======== Material for this exercise
-- ==== Sys2Proof/Machine/Literal.lean ====
section
/-!
DEFINITION. The Load-Literal class (spec/40_load_literal.md).
-/

namespace Sys2Proof.Machine

open Host (Outcome)

/-- `LIT n`: the six bits, zero-extended, into `x[0]` (R80, R81). -/
def execLit (imm : BitVec 6) (s : State) : Outcome State Fault Refusal :=
  .next (continueNext (writeReg s .x0 (imm.setWidth 8)))

end Sys2Proof.Machine
end

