-- ==== Sys2Proof/Machine/Operands.lean ====
section
/-!
DEFINITION. The operands of a Move: what its selectors name (spec/30_encoding.md R66) and the general rule of the
class (spec/42_move.md R110).
-/

namespace Sys2Proof.Machine

/-- A source: a register or the input port. -/
inductive Source where
  | reg (r : Reg)
  | inPort
  deriving DecidableEq, Repr

/-- A destination: a register or the output port. -/
inductive Dest where
  | reg (r : Reg)
  | outPort
  deriving DecidableEq, Repr

/-- Step 1 of R110: the source value and the state after reading it, or nothing on an empty input. -/
def readSource (src : Source) (s : State) : Option (Byte × State) :=
  match src with
  | .reg r => some (s.x.read r, s)
  | .inPort => inPop s

/-- The end of a Move whose input is exhausted: suspension in interactive mode (spec/60_exceptions.md R181), the
fatal error in buffered mode (R180). -/
def inputExhausted (s : State) : State :=
  match s.inputMode with
  | .interactive => suspend s
  | .buffered => raise .notEnoughInput s

/-- Steps 2 and 3 of R110. A Move whose write reports has completed all the same (spec/42_move.md R115). -/
def moveTo (dst : Dest) (v : Byte) (s : State) : State :=
  match dst with
  | .reg r => continueNext (writeReg s r v)
  | .outPort =>
    if (portEffect s v).report then raise .invalidUtf8Lexeme (advancePc (portWrite s v))
    else continueNext (portWrite s v)

/-- `MOV src -> dst` (R110): source first, then destination, then pc. -/
def move (src : Source) (dst : Dest) (s : State) : State :=
  match readSource src s with
  | none => inputExhausted s
  | some (v, s') => moveTo dst v s'

end Sys2Proof.Machine
end

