/-- Suspension and resumption: the step suspends with nothing changed, the host appends a byte, and the same Move then
completes with that byte. The append in Idle is R161's condition (assumption 5), its place at the end of the input D10
(assumption 26), and the command with its step in one transition the model's choice (assumption 19). -/
def Obligations.SuspendThenResume : Prop :=
  ∀ (s : State) (d : Reg) (b c : Byte), s.mode = .idle → s.loaded = true → s.inputMode = .interactive →
    s.inbuf = [] → s.pc.toNat < s.plen → s.prog.read s.pc.toNat = some c → decode c = .movInReg d →
    s.sched = [some .stepOnce, some (.appendInput b), some .stepOnce] →
    (∃ t, step s = .next t ∧ t.result = .suspendedForInput ∧ t.x = s.x ∧ t.pc = s.pc ∧ t.acc = s.acc ∧ t.inbuf = []) ∧
    ∃ u, steps 3 s = .next u ∧ u.result = .cont ∧ u.x = s.x.write d b ∧ u.pc = s.pc + 1 ∧ u.acc = s.acc ∧
      u.inbuf = [] ∧ u.mode = .idle
end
================
Exercise instructions | Scan the data for the string "whose" and copy each line in which it occurs.

The completed task |
/-- The end of a Move whose input is exhausted: suspension in interactive mode (spec/60_exceptions.md R181), the
/-- Steps 2 and 3 of R110. A Move whose write reports has completed all the same (spec/42_move.md R115). -/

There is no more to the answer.